Similarly, the feminist history that the book embeds—the FLATs program, John Glenn’s congressional testimony that women’s exclusion was “a fact of our social order,” the Nichelle Nichols recruitment, Sally Ride’s flight—is meticulously researched and woven into the narrative, but it remains historical backdrop rather than a structure the plot actively contests. The novel acknowledges the structural exclusion of women and the particular vulnerability of queer women within a national-security apparatus, yet its resolution relies on individual heroism: Vanessa lands the shuttle, saves Lydia, and presumably returns to a world where the institutional pressures have not changed. The threat Antonio represents does not disappear; it is merely outrun. This is not a failure of political commitment so much as a consequence of the romantic-tragic mode the novel has chosen—a mode in which private devotion is elevated over public ambition, and the love story is understood as complete in itself regardless of what the world does or does not permit.

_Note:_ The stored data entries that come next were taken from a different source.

/-! ### `skipIf` -/

@[simp] theorem State.skipIf_mem (c : Bool) : (s.skipIf c).mem = s.mem := rfl
@[simp] theorem State.skipIf_v (c : Bool) : (s.skipIf c).v = s.v := rfl
@[simp] theorem State.skipIf_i (c : Bool) : (s.skipIf c).i = s.i := rfl
@[simp] theorem State.skipIf_pc (c : Bool) : (s.skipIf c).pc = if c then s.pc + 2 else s.pc := rfl
@[simp] theorem State.skipIf_stack (c : Bool) : (s.skipIf c).stack = s.stack := rfl
@[simp] theorem State.skipIf_sp (c : Bool) : (s.skipIf c).sp = s.sp := rfl
@[simp] theorem State.skipIf_fb (c : Bool) : (s.skipIf c).fb = s.fb := rfl
@[simp] theorem State.skipIf_dt (c : Bool) : (s.skipIf c).dt = s.dt := rfl
@[simp] theorem State.skipIf_st (c : Bool) : (s.skipIf c).st = s.st := rfl
@[simp] theorem State.skipIf_kw (c : Bool) : (s.skipIf c).kw = s.kw := rfl
@[simp] theorem State.skipIf_halt (c : Bool) : (s.skipIf c).halt = s.halt := rfl
@[simp] theorem State.skipIf_hist (c : Bool) : (s.skipIf c).hist = s.hist := rfl
@[simp] theorem State.skipIf_cfg (c : Bool) : (s.skipIf c).cfg = s.cfg := rfl
@[simp] theorem State.skipIf_keys (c : Bool) : (s.skipIf c).keys = s.keys := rfl
@[simp] theorem State.skipIf_rnd (c : Bool) : (s.skipIf c).rnd = s.rnd := rfl
@[simp] theorem State.skipIf_draws (c : Bool) : (s.skipIf c).draws = s.draws := rfl
@[simp] theorem State.skipIf_host (c : Bool) : (s.skipIf c).host = s.host := rfl
@[simp] theorem State.skipIf_events (c : Bool) : (s.skipIf c).events = s.events := rfl
@[simp] theorem State.skipIf_result (c : Bool) : (s.skipIf c).result = s.result := rfl
@[simp] theorem State.skipIf_getV (c : Bool) (q : Reg) : (s.skipIf c).getV q = s.getV q := rfl
@[simp] theorem State.skipIf_readByte (c : Bool) (d : Addr) : (s.skipIf c).readByte d = s.readByte d := rfl
@[simp] theorem State.skipIf_cell (c : Bool) (row : Fin 32) (col : Fin 64) : (s.skipIf c).cell row col = s.cell row col := rfl
@[simp] theorem State.skipIf_stackAt (c : Bool) (j : BitVec 5) : (s.skipIf c).stackAt j = s.stackAt j := rfl

end Sys2Proof.Machine
end

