-- ==== Sys2Proof/Laws/Decode.lean ====
section
/-! SUPPORT. The fields of a word made of nibbles, and the disjointness of the rows of the opcode map
(spec/30_encoding.md R71, R74). -/

namespace Sys2Proof

variable (c : Nibble) (x y : Reg) (n : Nibble) (nn : Byte) (nnn : Addr)

/-! ### Bits of an encoded word -/

theorem getLsbD_wordXyn (k : Nat) : (wordXyn c x y n).getLsbD k =
    if k < 4 then n.getLsbD k else if k - 4 < 4 then y.getLsbD (k - 4)
      else if k - 4 - 4 < 4 then x.getLsbD (k - 4 - 4) else c.getLsbD (k - 4 - 4 - 4) :=
  (BitVec.getLsbD_append (x := c ++ x ++ y) (y := n)).trans (by simp only [BitVec.getLsbD_append])

theorem getLsbD_wordXnn (k : Nat) : (wordXnn c x nn).getLsbD k =
    if k < 8 then nn.getLsbD k else if k - 8 < 4 then x.getLsbD (k - 8) else c.getLsbD (k - 8 - 4) :=
  (BitVec.getLsbD_append (x := c ++ x) (y := nn)).trans (by simp only [BitVec.getLsbD_append])

theorem getLsbD_wordNnn (k : Nat) : (wordNnn c nnn).getLsbD k =
    if k < 12 then nnn.getLsbD k else c.getLsbD (k - 12) :=
  BitVec.getLsbD_append (x := c) (y := nnn)

/-! ### Fields of an encoded word -/

@[simp] theorem fieldX_wordXyn : fieldX (wordXyn c x y n) = x := by
  apply BitVec.eq_of_getLsbD_eq
  intro k hk
  simp only [fieldX, BitVec.getLsbD_extractLsb', getLsbD_wordXyn]
  simp [hk, show ¬8 + k < 4 by omega, show ¬8 + k - 4 < 4 by omega, show 8 + k - 4 - 4 = k by omega]

@[simp] theorem fieldY_wordXyn : fieldY (wordXyn c x y n) = y := by
  apply BitVec.eq_of_getLsbD_eq
  intro k hk
  simp only [fieldY, BitVec.getLsbD_extractLsb', getLsbD_wordXyn]
  simp [hk]

@[simp] theorem fieldN_wordXyn : fieldN (wordXyn c x y n) = n := by
  apply BitVec.eq_of_getLsbD_eq
  intro k hk
  simp only [fieldN, BitVec.getLsbD_extractLsb', getLsbD_wordXyn]
  simp [hk]

@[simp] theorem fieldX_wordXnn : fieldX (wordXnn c x nn) = x := by
  apply BitVec.eq_of_getLsbD_eq
  intro k hk
  simp only [fieldX, BitVec.getLsbD_extractLsb', getLsbD_wordXnn]
  simp [hk]

@[simp] theorem fieldNn_wordXnn : fieldNn (wordXnn c x nn) = nn := by
  apply BitVec.eq_of_getLsbD_eq
  intro k hk
  simp only [fieldNn, BitVec.getLsbD_extractLsb', getLsbD_wordXnn]
  simp [hk]

@[simp] theorem fieldNnn_wordNnn : fieldNnn (wordNnn c nnn) = nnn := by
  apply BitVec.eq_of_getLsbD_eq
  intro k hk
  simp only [fieldNnn, BitVec.getLsbD_extractLsb', getLsbD_wordNnn]
  simp [hk]

/-! ### Masks on an encoded word (R72) -/

/-- The class nibble is all the NNN mask keeps. -/
theorem wordNnn_and_mask : wordNnn c nnn &&& 0xF000 = wordNnn c 0 := by
  apply BitVec.eq_of_getLsbD_eq
  intro k hk
  rw [BitVec.getLsbD_and, getLsbD_wordNnn, getLsbD_wordNnn]
  interval_cases k <;> simp

/-- The class nibble is all the XNN mask keeps. -/
theorem wordXnn_and_mask : wordXnn c x nn &&& 0xF000 = wordXnn c 0 0 := by
  apply BitVec.eq_of_getLsbD_eq
  intro k hk
  rw [BitVec.getLsbD_and, getLsbD_wordXnn, getLsbD_wordXnn]
  interval_cases k <;> simp

/-- The class nibble and the low byte are what the X mask keeps. -/
theorem wordXnn_and_mask_x : wordXnn c x nn &&& 0xF0FF = wordXnn c 0 nn := by
  apply BitVec.eq_of_getLsbD_eq
  intro k hk
  rw [BitVec.getLsbD_and, getLsbD_wordXnn, getLsbD_wordXnn]
  interval_cases k <;> simp

/-- The class nibble is all the XYN mask keeps. -/
theorem wordXyn_and_mask : wordXyn c x y n &&& 0xF000 = wordXyn c 0 0 0 := by
  apply BitVec.eq_of_getLsbD_eq
  intro k hk
  rw [BitVec.getLsbD_and, getLsbD_wordXyn, getLsbD_wordXyn]
  interval_cases k <;> simp

/-- The class nibble and the low nibble are what the XY mask keeps. -/
theorem wordXyn_and_mask_xy : wordXyn c x y n &&& 0xF00F = wordXyn c 0 0 n := by
  apply BitVec.eq_of_getLsbD_eq
  intro k hk
  rw [BitVec.getLsbD_and, getLsbD_wordXyn, getLsbD_wordXyn]
  interval_cases k <;> simp

/-! ### The rows -/

/-- Some bit fixed in both rows differs. -/
def Row.disjoint (r q : Row) : Bool :=
  r.pattern &&& (r.format.mask &&& q.format.mask) != q.pattern &&& (r.format.mask &&& q.format.mask)

/-- R74: "The rows are disjoint". -/
theorem rows_pairwise_disjoint : rows.Pairwise fun r q => r.disjoint q = true := by decide

/-- Two rows that differ in a fixed bit accept no common word. -/
theorem Row.not_both_accept {r q : Row} (h : r.disjoint q = true) {w : Word} (hr : r.accepts w = true) :
    q.accepts w = false := by
  simp only [Row.disjoint, bne_iff_ne, ne_eq, Row.accepts, beq_iff_eq] at h hr
  by_contra hq
  simp only [Row.accepts, Bool.not_eq_false, beq_iff_eq] at hq
  apply h
  rw [← hr, ← hq]
  apply BitVec.eq_of_getLsbD_eq
  intro k hk
  simp only [BitVec.getLsbD_and]
  cases w.getLsbD k <;> cases (r.format.mask).getLsbD k <;> cases (q.format.mask).getLsbD k <;> rfl

/-- Differing in a fixed bit is symmetric. -/
theorem Row.disjoint_symm {r q : Row} (h : r.disjoint q = true) : q.disjoint r = true := by
  simp only [Row.disjoint, bne_iff_ne, ne_eq] at *
  rw [BitVec.and_comm q.format.mask]
  exact fun he => h he.symm

/-- The first row that accepts a word is the only one. -/
theorem find_row {w : Word} {r : Row} (l : List Row) (h : l.Pairwise fun r q => r.disjoint q = true) (hr : r ∈ l)
    (hp : r.accepts w = true) : l.find? (fun q => q.accepts w) = some r := by
  induction l with
  | nil => simp at hr
  | cons a l ih =>
    obtain ⟨ha, hl⟩ := List.pairwise_cons.mp h
    rcases List.mem_cons.mp hr with rfl | hr'
    · simp [hp]
    · simp [Row.not_both_accept (Row.disjoint_symm (ha r hr')) hp, ih hl hr']

/-- R74: a word that a row accepts decodes as that row says. -/
theorem decodeWord_of_row {w : Word} {r : Row} (hr : r ∈ rows) (hp : r.accepts w = true) :
    decodeWord w = some (r.format.instr w) := by
  rw [decodeWord, find_row rows rows_pairwise_disjoint hr hp]
  rfl

end Sys2Proof
end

What Atmosphere does, it does with real craft and emotional intelligence. Reid writes with a sure hand about the culture of NASA, the texture of early-’80s America, and the particular exhaustion of loving someone inside an institution that would punish that love if it knew. The novel’s fusion of technical detail and romantic intensity is genuinely distinctive—there are not many books that can make payload-bay door closure a matter of the heart—and when it trusts its images over its explanations, it achieves passages of considerable power. The hives, the fingernail Joan stares at for six and a half hours to survive space sickness, the seventeen seconds of silence that contain a lifetime of grief: these are images that work because they are allowed to mean rather than being told to. The book is most alive when it lets the thin blue line of the atmosphere speak for itself, and it is in those moments—rather than in the explicit philosophical debates—that its argument feels most earned.

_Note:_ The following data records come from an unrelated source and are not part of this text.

/-- R63: byte k of a ROM that fits is read back at 0x200 + k; its last address is below 4096, so none wraps. -/
theorem State.readByte_loadRom (hlen : bytes.length ≤ maxRom) {k : Nat} (hk : k < bytes.length) :
    (s.loadRom bytes).readByte (BitVec.ofNat 12 (0x200 + k)) = bytes[k] := by
  have hfit : (0x200 : Addr).toNat + bytes.length ≤ 4096 := Nat.add_le_add_left hlen 0x200
  rw [s.loadRom_of_le hlen]
  exact State.copyRom_in s.resetAll 0x200 bytes hfit k hk

/-- R35, R251: PC after a load is the ROM's first address. -/
theorem State.loadRom_pc (hlen : bytes.length ≤ maxRom) : (s.loadRom bytes).pc = 0x200 := by
  obtain ⟨mem, hload⟩ := s.loadRom_eq hlen
  rw [hload]
  rfl

/-- R250, R251: a load that fits clears HALT and KW. -/
theorem State.loadRom_mode (hlen : bytes.length ≤ maxRom) : (s.loadRom bytes).mode = .running := by
  obtain ⟨mem, hload⟩ := s.loadRom_eq hlen
  rw [hload]
  rfl

/-- R63: the first word fetched after a load is ROM bytes 0 and 1, the first one high. -/
theorem State.loadRom_fetch {hi lo : Byte} {more : List Byte} (hlen : (hi :: lo :: more).length ≤ maxRom) :
    (s.loadRom (hi :: lo :: more)).fetch = wordOfBytes hi lo := by
  have hhi : (s.loadRom (hi :: lo :: more)).readByte 0x200 = hi :=
    s.readByte_loadRom hlen (k := 0) (by simp)
  have hlo : (s.loadRom (hi :: lo :: more)).readByte (0x200 + 1) = lo :=
    s.readByte_loadRom hlen (k := 1) (by simp)
  rw [State.fetch, State.readWord, s.loadRom_pc hlen, hhi, hlo]

end Sys2Proof.Machine

namespace Sys2Proof.Proofs

open Sys2Proof.Machine

/-- Settles O57: the step is the load itself, whose placement, PC, mode and first word are the lemmas above. -/
theorem loadPlacesRom : Obligations.LoadPlacesRom := by
  unfold Obligations.LoadPlacesRom
  intro s bytes hload hlen
  refine ⟨_, step_of_load hload, fun k hk => State.readByte_loadRom _ hlen hk, State.loadRom_pc _ hlen,
    State.loadRom_mode _ hlen, ?_⟩
  rintro hi lo more rfl
  exact State.loadRom_fetch _ hlen

end Sys2Proof.Proofs
end

section
/-! SUPPORT. The command `step` on the machine, and O38 (spec/40_dispatch_cycle.md R91). -/

namespace Sys2Proof.Machine

/-- When the next command is `step`, the transition is that step on a state whose outputs are cleared. -/
theorem step_of_step {s : State} {input : Input} (h : s.nextCommand = .step input) :
    step s = s.takeCommand.beginCommand.stepWith input := by
  show s.takeCommand.runCommand s.nextCommand = _
  rw [h]
  rfl

/-- Beginning a command leaves the snapshot elements, HALT, HIST and the configuration. -/
theorem State.takeCommand_beginCommand_keeps (s : State) :
    s.takeCommand.beginCommand.toSnapshot = s.toSnapshot ∧ s.takeCommand.beginCommand.halt = s.halt ∧
      s.takeCommand.beginCommand.hist = s.hist ∧ s.takeCommand.beginCommand.cfg = s.cfg := by
  obtain ⟨draws, host, htake⟩ := s.takeCommand_eq
  rw [htake]
  exact ⟨rfl, rfl, rfl, rfl⟩

end Sys2Proof.Machine

namespace Sys2Proof.Proofs

open Sys2Proof.Machine

/-- Settles O38: beginning the command keeps HALT, so the step only answers (`State.stepWith_halted`). -/
theorem haltedStepChangesNothing : Obligations.HaltedStepChangesNothing := by
  unfold Obligations.HaltedStepChangesNothing
  intro s input e hhalt hcmd
  obtain ⟨hsnap, hkeep, hhist, hcfg⟩ := s.takeCommand_beginCommand_keeps
  exact ⟨_, (step_of_step hcmd).trans (State.stepWith_halted _ input (hkeep.trans hhalt)),
    hsnap, hkeep, hhist, hcfg, rfl, rfl⟩

end Sys2Proof.Proofs
end

section
/-! SUPPORT. A row of the opcode map as `DecodesAs`, frames (`KeepsAllBut`) and the facts of the invariant, and the
statements about single control-transfer instructions: O6, O8 and O9 (spec/41_control_flow.md R110 to R112,
spec/60_exceptions.md R202, R203). -/

namespace Sys2Proof

/-- The ranges of R5, one by one. -/
theorem Config.wf_iff (c : Config) :
    c.wf = true ↔ 12 ≤ c.stackCap ∧ c.stackCap ≤ 16 ∧ 1 ≤ c.histCap := by
  simp [Config.wf, and_assoc]

end Sys2Proof

namespace Sys2Proof.Machine

/-! ### Decoding -/

/-- R74: each row of the map decodes the words of its pattern, in the words of `DecodesAs`. -/
theorem decodesAs_of_row {r : Row} (hr : r ∈ rows) : DecodesAs r.format.mask r.pattern r.format.instr :=
  fun _ hw => decodeWord_of_row hr (beq_iff_eq.mpr hw)

/-! ### Frames -/

/-- What reads the same in s and t, and in t and u, reads the same in s and u. -/
theorem Part.Same.trans {p : Part} {s t u : State} (hst : p.Same s t) (htu : p.Same t u) : p.Same s u := by
  cases p
  case registers | memory | stackSlots => exact fun k => (htu k).trans (hst k)
  case display => exact fun row col => (htu row col).trans (hst row col)
  case inputs =>
    obtain ⟨hkeys, hrnd, hdraws⟩ := hst
    obtain ⟨hkeys', hrnd', hdraws'⟩ := htu
    exact ⟨hkeys'.trans hkeys, hrnd'.trans hrnd, hdraws'.trans hdraws⟩
  all_goals exact Eq.trans htu hst

/-- Of two transitions in a row, what either may change may change. -/
theorem KeepsAllBut.trans {ps qs : List Part} {s t u : State} (hst : KeepsAllBut ps s t)
    (htu : KeepsAllBut qs t u) : KeepsAllBut (ps ++ qs) s u := fun p hp =>
  (hst p fun h => hp (List.mem_append_left qs h)).trans (htu p fun h => hp (List.mem_append_right ps h))

/-- A frame may name more parts than change. -/
theorem KeepsAllBut.mono {ps qs : List Part} {s t : State} (h : KeepsAllBut ps s t) (hsub : ps ⊆ qs) :
    KeepsAllBut qs s t := fun p hp => h p fun hps => hp (hsub hps)

variable (s : State)

theorem State.setPc_keeps (a : Addr) : KeepsAllBut [.pc] s (s.setPc a) := by
  intro p hp
  cases p
  case pc => simp at hp
  all_goals simp [Part.Same]

theorem State.pushStack_keeps (a : Addr) : KeepsAllBut [.stackSlots, .stackPointer] s (s.pushStack a) := by
  intro p hp
  cases p
  case stackSlots | stackPointer => simp at hp
  all_goals simp [Part.Same]

theorem State.popStack_keeps : KeepsAllBut [.pc, .stackPointer] s s.popStack := by
  intro p hp
  cases p
  case pc | stackPointer => simp at hp
  all_goals simp [Part.Same]

/-- R205: raising an error changes HALT and the events alone. -/
theorem State.raise_keeps (h : Halt) : KeepsAllBut [.halt, .events] s (s.raise h) := by
  intro p hp
  cases p
  case halt | events => simp at hp
  all_goals simp [Part.Same]

/-! ### The invariant and the stack pointer (R26, R27) -/

variable {s}

theorem State.inv_iff : s.inv = true ↔ s.cfg.wf = true ∧ s.toSnapshot.wf s.cfg = true ∧
    (∀ p ∈ s.hist, p.wf s.cfg = true) ∧ s.hist.length ≤ s.cfg.histCap := by
  simp [State.inv, and_assoc]

/-- Short of a full stack the slot at SP exists, and there are at most 16 slots. -/
theorem State.sp_lt_of_inv (hinv : s.inv = true) (hfree : s.sp.toNat ≠ s.cfg.stackCap) :
    s.sp.toNat < s.stack.length ∧ s.sp.toNat < 16 := by
  obtain ⟨hcfg, hsnap, -, -⟩ := State.inv_iff.mp hinv
  obtain ⟨-, hcap, -⟩ := s.cfg.wf_iff.mp hcfg
  obtain ⟨-, hlen, hsp⟩ := (Snapshot.wf_iff s.cfg s.toSnapshot).mp hsnap
  omega

/-- A push that is allowed does not wrap SP. -/
theorem State.toNat_pushStack_sp (a : Addr) (hinv : s.inv = true) (hfree : s.sp.toNat ≠ s.cfg.stackCap) :
    (s.pushStack a).sp.toNat = s.sp.toNat + 1 := by
  obtain ⟨-, hlt⟩ := State.sp_lt_of_inv hinv hfree
  rw [State.pushStack_sp]
  bv_omega

/-- A pop that is allowed does not wrap SP. -/
theorem State.toNat_popStack_sp (hsp : s.sp ≠ 0) : s.popStack.sp.toNat + 1 = s.sp.toNat := by
  rw [State.popStack_sp]
  bv_omega

/-! ### The instructions, a branch each -/

theorem exec_jp (nnn : Addr) : exec (.jp nnn) s = .next (s.setPc nnn) := rfl

theorem exec_call_of_free (nnn : Addr) (h : s.sp.toNat ≠ s.cfg.stackCap) :
    exec (.call nnn) s = .next ((s.pushStack s.pc).setPc nnn) :=
  congrArg _ (if_neg h)

theorem exec_call_of_full (nnn : Addr) (h : s.sp.toNat = s.cfg.stackCap) :
    exec (.call nnn) s = .next (s.raise (.stackOverflow (encodeWord (.call nnn)) s.instrAddr)) :=
  congrArg _ (if_pos h)

theorem exec_ret_of_ne (h : s.sp ≠ 0) : exec .ret s = .next s.popStack :=
  congrArg _ (if_neg h)

theorem exec_ret_of_zero (h : s.sp = 0) :
    exec .ret s = .next (s.raise (.stackUnderflow (encodeWord .ret) s.instrAddr)) :=
  congrArg _ (if_pos h)

end Sys2Proof.Machine

namespace Sys2Proof.Proofs

open Sys2Proof.Machine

The novel will find its readership among those who want precisely this fusion of historical fiction, queer romance, and space-program procedural, and it rewards that interest generously. It is not, despite its aspirations, a serious contribution to existentialist thought, nor does it offer the sustained institutional critique that a reader drawn to the feminist or queer-liberation traditions might hope for. What it offers instead is a love story that knows love is not a refuge from the indifferent cosmos but the very thing we throw against it—fragile, near-inconsequential, and the only thing keeping us alive. That is not a new argument, but Reid makes it feel, for the duration of this novel, like one worth fighting for.